**Goal of the exercise**
Once the line containing "rw [exec_opFx0A] at h" is found in the entries below, restate it and each following line word for word, stopping after the line containing "obtain ⟨m, hm⟩".

Saved data entries
/-! ### The invariant at the ends of an instruction -/

theorem State.Inv.of_finishAt {a : Word} (h : u.finishAt a = .next t) (hu : u.Inv) (hx : u.exec = .running)
    (ha : a.toNat ≤ 0x10FE) : t.Inv := by
  cases h
  exact (hu.setPc_of_running hx ha).of_same rfl

theorem State.Inv.of_finish (h : u.finish = .next t) (hu : u.Inv) (hx : u.exec = .running)
    (hpc : u.pc.toNat ≤ 0xFFE) : t.Inv :=
  State.Inv.of_finishAt h hu hx ((toNat_add_two_le hpc).trans (by decide))

theorem State.Inv.of_skipIf {c : Bool} (h : u.skipIf c = .next t) (hu : u.Inv) (hx : u.exec = .running)
    (hpc : u.pc.toNat ≤ 0xFFE) : t.Inv :=
  State.Inv.of_finishAt h hu hx ((toNat_skip_le hpc c).trans (by decide))

theorem State.Inv.of_report {c : Condition} (h : u.report c = .next t) (hu : u.Inv) (hx : u.exec = .running)
    (hpc : u.pc.toNat ≤ 0xFFE) : t.Inv := by
  cases h
  exact (hu.setPc_of_running hx ((toNat_add_two_le hpc).trans (by decide))).of_same rfl

/-! ### The invariant under the instructions, the events and the step -/

/-- An instruction that the fetch could reach keeps the invariant. -/
theorem exec_keeps_inv {i : Instr} (h : exec i s = .next t) (hs : s.Inv) (hx : s.exec = .running)
    (hpc : s.pc.toNat ≤ 0xFFE) : t.Inv := by
  cases i with
  | op00EE =>
    obtain ⟨a, rest, hst, he⟩ | ⟨_, he⟩ := exec_op00EE_cases s <;> rw [he] at h
    · have depth : (a :: rest).length ≤ 16 := hst ▸ hs.depth
      have entries : ∀ b ∈ a :: rest, b.toNat ≤ 0x1000 := hst ▸ hs.entries
      have popped := hs.setStack (Nat.le_of_succ_le depth) fun b hb => entries b (List.mem_cons_of_mem a hb)
      exact State.Inv.of_finishAt h popped hx ((entries a List.mem_cons_self).trans (by decide))
    · exact State.Inv.of_report h hs hx hpc
  | op2nnn nnn =>
    obtain ⟨room, he⟩ | ⟨_, he⟩ := exec_op2nnn_cases nnn s <;> rw [he] at h
    · have pushed := hs.setStack (l := (s.pc + 2) :: s.stack) room
        (List.forall_mem_cons.mpr ⟨toNat_add_two_le hpc, hs.entries⟩)
      exact State.Inv.of_finishAt h pushed hx ((toNat_addrWord_le nnn).trans (by decide))
    · exact State.Inv.of_report h hs hx hpc
  | op1nnn nnn => exact State.Inv.of_finishAt h hs hx ((toNat_addrWord_le nnn).trans (by decide))
  | opBnnn nnn => exact State.Inv.of_finishAt h hs hx (s.toNat_offsetTarget_le nnn)
  | op3xnn _ _ | op4xnn _ _ | op5xy0 _ _ _ | op9xy0 _ _ _ => exact State.Inv.of_skipIf h hs hx hpc
  | opEx9E x =>
    obtain ⟨_, he⟩ | ⟨_, he⟩ := exec_opEx9E_cases x s <;> rw [he] at h
    · exact State.Inv.of_skipIf h hs hx hpc
    · cases h
  | opExA1 x =>
    obtain ⟨_, he⟩ | ⟨_, he⟩ := exec_opExA1_cases x s <;> rw [he] at h
    · exact State.Inv.of_skipIf h hs hx hpc
    · cases h
  | opFx0A x =>
    rw [exec_opFx0A] at h
    cases h
    exact (hs.setExec hpc _).of_same rfl
  | opAnnn nnn => exact State.Inv.of_finish h (hs.setI (toNat_addrWord_le nnn)) hx hpc
  | opFx1E x => exact State.Inv.of_finish h (hs.setI (s.toNat_indexPlus_le _)) hx hpc
  | opFx29 x => exact State.Inv.of_finish h (hs.setI (toNat_glyphAddr_le _)) hx hpc
  | opFx33 _ => exact State.Inv.of_finish h (((hs.store _ _).store _ _).store _ _) hx hpc
  | opFx55 x =>
    obtain ⟨m, hm⟩ := s.storeRegs_eq_setMem (x.toNat + 1)
    exact State.Inv.of_finish h (hs.storeRegs _) (by rw [hm]; exact hx) (by rw [hm]; exact hpc)
  | opFx65 x =>
    obtain ⟨v, hv⟩ := s.loadRegs_eq_setRegs (x.toNat + 1)
    exact State.Inv.of_finish h (hs.loadRegs _) (by rw [hv]; exact hx) (by rw [hv]; exact hpc)
  | op00E0 | op6xnn _ _ | op7xnn _ _ | op8xy0 _ _ | op8xy1 _ _ | op8xy2 _ _ | op8xy3 _ _ | op8xy4 _ _
  | op8xy5 _ _ | op8xy6 _ _ | op8xy7 _ _ | op8xyE _ _ | opCxnn _ _ | opDxyn _ _ _ | opFx07 _ | opFx15 _ | opFx18 _ =>
    exact State.Inv.of_finish h (hs.of_same rfl) hx hpc

/-- A Cycle keeps the invariant: an instruction runs only below 0xFFF (D5), and a wait holds `pc` there (R31). -/
theorem cycle_keeps_inv {r : Byte} (h : cycle r s = .next t) (hs : s.Inv) : t.Inv := by
  obtain ⟨_, ⟨x, he, rfl⟩ | ⟨he, rfl⟩ | ⟨he, w, hf, hw⟩⟩ := cycle_next_cases h
  · exact hs.of_same rfl
  · have hpc : s.pc.toNat ≤ 0xFFE := hs.suspended (by simp [he])
    have running := hs.setExec hpc .running
    exact (running.setPc_of_running rfl ((toNat_add_two_le hpc).trans (by decide))).of_same rfl
  · have hpc : s.pc.toNat ≤ 0xFFE := Nat.le_of_lt_succ (s.pc_lt_of_fetch hf)
    obtain ⟨_, rfl⟩ | ⟨i, _, hi⟩ := hw
    · exact State.Inv.of_report (s.report_eq _) hs he hpc
    · exact exec_keeps_inv hi (hs.of_same rfl) he hpc

theorem tick_of_not_loaded (hl : s.loaded = false) : tick s = .refused .notLoaded := by simp [tick, hl]

theorem key_of_not_loaded (code : Nibble) (pressed : Bool) (hl : s.loaded = false) :
    key code pressed s = .refused .notLoaded := by simp [key, hl]

theorem tick_keeps_inv (h : tick s = .next t) (hs : s.Inv) : t.Inv := by
  cases hl : s.loaded with
  | false => rw [tick_of_not_loaded hl] at h; cases h
  | true =>
    rw [tick_of_loaded hl] at h
    cases h
    exact hs.of_same rfl

/-- A Key that ends a wait leaves `pc` on the `Fx0A`, where the wait held it (R184). -/
theorem key_keeps_inv {code : Nibble} {pressed : Bool} (h : key code pressed s = .next t) (hs : s.Inv) : t.Inv := by
  cases hl : s.loaded with
  | false => rw [key_of_not_loaded code pressed hl] at h; cases h
  | true =>
    obtain ⟨x, he, _, _, hk⟩ | ⟨_, hk⟩ := key_of_loaded code pressed hl <;> rw [hk] at h <;> cases h
    · exact (hs.setExec (hs.suspended (by simp [he])) .resuming).of_same rfl
    · exact hs.of_same rfl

**Solution for this exercise**
    rw [exec_opFx0A] at h
    cases h
    exact (hs.setExec hpc _).of_same rfl
  | opAnnn nnn => exact State.Inv.of_finish h (hs.setI (toNat_addrWord_le nnn)) hx hpc
  | opFx1E x => exact State.Inv.of_finish h (hs.setI (s.toNat_indexPlus_le _)) hx hpc
  | opFx29 x => exact State.Inv.of_finish h (hs.setI (toNat_glyphAddr_le _)) hx hpc
  | opFx33 _ => exact State.Inv.of_finish h (((hs.store _ _).store _ _).store _ _) hx hpc
  | opFx55 x =>
    obtain ⟨m, hm⟩ := s.storeRegs_eq_setMem (x.toNat + 1)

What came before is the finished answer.